If you don't have a tablet or laptop, just a phone with a small screen, I can see people saying z-lib isn't helpful for them. That they'll just use physical books at their library. (And students without computers is definitely still a thing, that's why computer labs still exist.)
I can definitely imagine a lot of undergrads who would assume that if a book isn't available in their college library then they'd never need it anyways. (Rightly or wrongly.)
And remember that so many textbooks now contain a mandatory online component where assignments get submitted and tests are taken, so you're forced to buy it even if z-lib has it. (I'm not defending that... just explaining it.)
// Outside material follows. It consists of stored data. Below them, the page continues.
/-- `s`, at I1, after the last micro-step of its CONSTRUCT (40_construct.md R81). -/
def State.constructDone (s : State) : State :=
  { s with
    seq := .idle
    stepReg := 7#3
    lvl := ⟨false, false, false, true, true⟩
    chain := chainClear s.chain
    trace := s.trace ++ constructListing s.cfgSettle }

/-- The micro-steps I1 to I7, on lines that are outputs. -/
theorem controllerStep_iterate_construct {s : State} (hq : s.seq = .init) (hc : s.stepReg = 1#3)
    (ha : s.allOut = true) : controllerStep^[7] s = s.constructDone := by
  have hz : AllClear (chainClear s.chain) := chainClear_allClear s.chain
  calc controllerStep^[7] s
    _ = controllerStep^[7] (s.midCycle 1#3 s.lvl s.chain []) := by rw [State.midCycle_self hc]
    _ = _ := by
      simp only [Function.iterate_succ_apply, Function.iterate_zero_apply, midCycle_i1 hq ha, midCycle_i2 hq ha,
        midCycle_i3 hq ha _ _ hz, midCycle_i4 hq ha _ _ hz, midCycle_i5 hq ha _ _ hz, midCycle_i6 hq,
        midCycle_i7 hq ha, chainClear_ite]
      simp [State.midCycle, State.setSeq, State.constructDone, constructListing]

/-- After I0 a CONSTRUCT runs by its micro-steps, on lines that are outputs. -/
theorem run_init {s : State} (hs : Sound s) (hp : patient s.host = true) (hq : s.seq = .init) (hc : s.stepReg = 0#3)
    {n : Nat} (hn : n ≤ 7) :
    Host.Core.run Sys2Proof.core (n + 1) s = .next (controllerStep^[n] ((configAll s).setStep 1#3)) := by
  have ha : ((configAll s).setStep 1#3).allOut = true := by simp
  have hu : Sound ((configAll s).setStep 1#3) := init_i0 hq hc ▸ controllerStep_sound hs
  rw [run_busy hs hp ((busy_iff s).2 (.inl hq)), init_i0 hq hc, redraw_of_allOut ha]
  refine run_micro hu (by simpa using hp) ha n fun k hk => (busy_iff _).2 (.inl ?_)
  exact (init_iterate_stepReg (by simpa using hq) rfl (by omega)).1

/-- `s` after the acceptance of CONSTRUCT and I0, at I1, with the moves `rest` still to come. -/
def State.linesConfigured (s : State) (rest : List HostMove) : State :=
  (configAll (redraw (beginConstruct (s.setHost rest)))).setStep 1#3

theorem linesConfigured_seq (s : State) (rest : List HostMove) : (s.linesConfigured rest).seq = .init :=
  (State.setStep_seq ..).trans (configAll_seq _)

theorem linesConfigured_allOut (s : State) (rest : List HostMove) : (s.linesConfigured rest).allOut = true :=
  (State.setStep_allOut ..).trans (configAll_allOut _)

theorem linesConfigured_trace (s : State) (rest : List HostMove) :
    (s.linesConfigured rest).trace = s.trace ++ configListing s.dir :=
  (State.setStep_trace ..).trans (configAll_trace _)

theorem linesConfigured_cfgSettle (s : State) (rest : List HostMove) :
    (s.linesConfigured rest).cfgSettle = s.cfgSettleIn :=
  (State.setStep_cfgSettle ..).trans (configAll_cfgSettle _)

section
variable {s : State} {w : CmdWord} {d : Byte} {rest : List HostMove} (hs : Sound s) (hb : s.busy = false)
  (hh : s.host = .issueWhenReady w :: rest) (hp : patient rest = true) (hd : decode w = .construct d)
include hs hb hh hp hd

/-- After its acceptance and I0 a CONSTRUCT runs by its micro-steps. -/
theorem run_construct_micro {n : Nat} (hn : n ≤ 7) :
    Host.Core.run Sys2Proof.core (n + 2) s = .next (controllerStep^[n] (s.linesConfigured rest)) := by
  have haccept : step s = .next (redraw (beginConstruct (s.setHost rest))) := by
    rw [step_issueWhenReady hs hb hh, hd, exec_construct (s := s.setHost rest) d hb]
    rfl
  rw [run_succ haccept]
  exact run_init (s := redraw (beginConstruct (s.setHost rest))) hs hp rfl rfl hn

/-- The whole run of a CONSTRUCT. -/
theorem run_construct : Host.Core.run Sys2Proof.core 9 s = .next (s.linesConfigured rest).constructDone := by
  rw [run_construct_micro hs hb hh hp hd (le_refl 7),
    controllerStep_iterate_construct (linesConfigured_seq s rest) rfl (linesConfigured_allOut s rest)]

end

/-! ### The events of CONSTRUCT (30_encoding.md R69, R70; 70_reset_and_hazards.md R151) -/

/-- CONSTRUCT writes no clock high, so none rises. -/
theorem countRises_constructListing (settle : Ticks) (levels : PerLine Level) :
    countRises .sck levels (constructListing settle) = 0 ∧ countRises .rck levels (constructListing settle) = 0 := by
  simp [constructListing, countRises]

/-- Settles O15: the events of I0, and after them those of I1 to I7. -/
theorem constructEvents : Obligations.ConstructEvents := by
  intro s w d rest hs hb hh hp hd
  refine ⟨_, constructListing s.cfgSettleIn, run_construct hs hb hh hp hd, ?_, rfl, rfl, rfl, rfl,
    countRises_constructListing s.cfgSettleIn⟩
  rw [State.constructDone, linesConfigured_trace, linesConfigured_cfgSettle]

/-! ### The events of BYTESHIFT (30_encoding.md R69, R70; 70_reset_and_hazards.md R151) -/

theorem countWaits_append (a b : List Event) : countWaits (a ++ b) = countWaits a + countWaits b := by
  induction a with
  | nil => simp [countWaits]
  | cons e a ih => cases e <;> simp [countWaits, ih, Nat.add_right_comm]

theorem countWrites_append (a b : List Event) : countWrites (a ++ b) = countWrites a + countWrites b := by
  induction a with
  | nil => simp [countWrites]
  | cons e a ih => cases e <;> simp [countWrites, ih, Nat.add_right_comm]

theorem totalTicks_append (a b : List Event) : totalTicks (a ++ b) = totalTicks a + totalTicks b := by
  induction a with
  | nil => simp [totalTicks]
  | cons e a ih => cases e <;> simp [totalTicks, ih, Nat.add_assoc]

section
variable (m : LatchMode) (delay : Ticks) (v : Byte)

theorem countWaits_bitListing (i : Nat) : countWaits (bitListing m delay v i) = 3 := by
  unfold bitListing latchListing
  split <;> rfl

theorem totalTicks_bitListing (i : Nat) : totalTicks (bitListing m delay v i) = 3 * delay.toNat := by
  unfold bitListing latchListing
  split <;> simp only [List.cons_append, List.nil_append, totalTicks] <;> omega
It's a disgrace that universities are willing to use books that have been turned into consumable goods by single-use software or usurious saas rental messes.
Why did all of those projects fail?
That really can't be it because the question isn't about whether it is moral, legal or good for publishers.
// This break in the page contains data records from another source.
-- ==== Sys2Proof/Machine/Flags.lean ====
section
/-! DEFINITION. The status register LAST_STATUS (spec/10_state.md R23) and the numeric codes of
STATUS and LIFE (spec/30_encoding.md R70, R26). -/

namespace Sys2Proof.Machine

/-- The 2-bit code of a status (R70). -/
def Status.code : Status → BitVec 2
  | .ok => 0
  | .invalidConfig => 1
  | .indexOutOfRange => 2
  | .transportError => 3

/-- The 2-bit code of LIFE; 3 is never held (R26, CR6). -/
def Life.code : Life → BitVec 2
  | .lifeNone => 0
  | .lifeOpen => 1
  | .lifeClosed => 2

/-- LAST_STATUS <- st (R23). -/
def setStatus (st : Status) (s : State) : State := { s with lastStatus := st }

/-- The write of LAST_STATUS an error makes: only while LIFE = OPEN (R113). -/
def recordStatus (st : Status) (s : State) : State :=
  if s.life = .lifeOpen then setStatus st s else s

end Sys2Proof.Machine
end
I really think this is just elitism and gatekeeping at its worst.
I’d also be inclined to discard theoretical “in the long run it’ll be unhelpful” concerns, since that opens up an infinitely-deep can of hypothetical contrived scenarios of arbitrary complexity that can’t be disproven. I’m sure there are very real concerns, but it’s impossible to reason about which concerns specifically people would care about.
IMO that leaves the purely practical concerns:
- Students in poverty might not have reliable internet, devices or digital literacy. If zlib isn’t available to them, it isn’t helpful
- Books available might not cater to the local language/culture, or the real world curriculum needs of those students. If zlib doesn’t help them succeed, it isn’t helpful
- The interface sucks and is confusing, which makes students struggle to find what‘s useful. If zlib isn’t useable for them, it isn’t helpful
I still remember one professor my senior year saying we needed the book to do problems he would assign, and we wouldn’t pass without it. I opened the book one time for a problem that we worked on in class. It could have easily been projected up on the board or printed as a hand out. It’s been 20 years and I’m still a little bitter. I felt lied to and cheated; most of us did.
It's a good book, so I decided I should buy it. But I don't keep a physical shelf anymore. The thing is, the publisher doesn't sell the PDF!
Which makes me wonder where the pirated PDF came from. Insider leak?
This is interesting to me as it seems to suggest something I'm slowly coming to realize: In a world where many are simply pulled along for the ride, piracy is for an honest consumer one of the most powerful ways of protesting in the realm of digital media: You can have your cake and eat it too - abstaining from funding things you disagree with while still being able to get hold of material needed for your education or media that might even be required to stay relevant in your social circles.
In short, for some ideologies it is a very powerful and disruptive tool. It does however assume pirates are mostly people with good intentions. I would love to know more about the distributions of why people actually pirate.
I was doing a summer research term with one of my professors and he recommended a textbook so I pulled it up on Amazon only for him to shake his head and show me Z-library.
I just remember thinking "wait why didn't you tell our class about this site earlier?!"
Typical technical books are priced at upwards of $50. $100 a day is not poor by any means in 3rd world countries.
get paid for speaking engagements / guest lecturers and consultation with industry.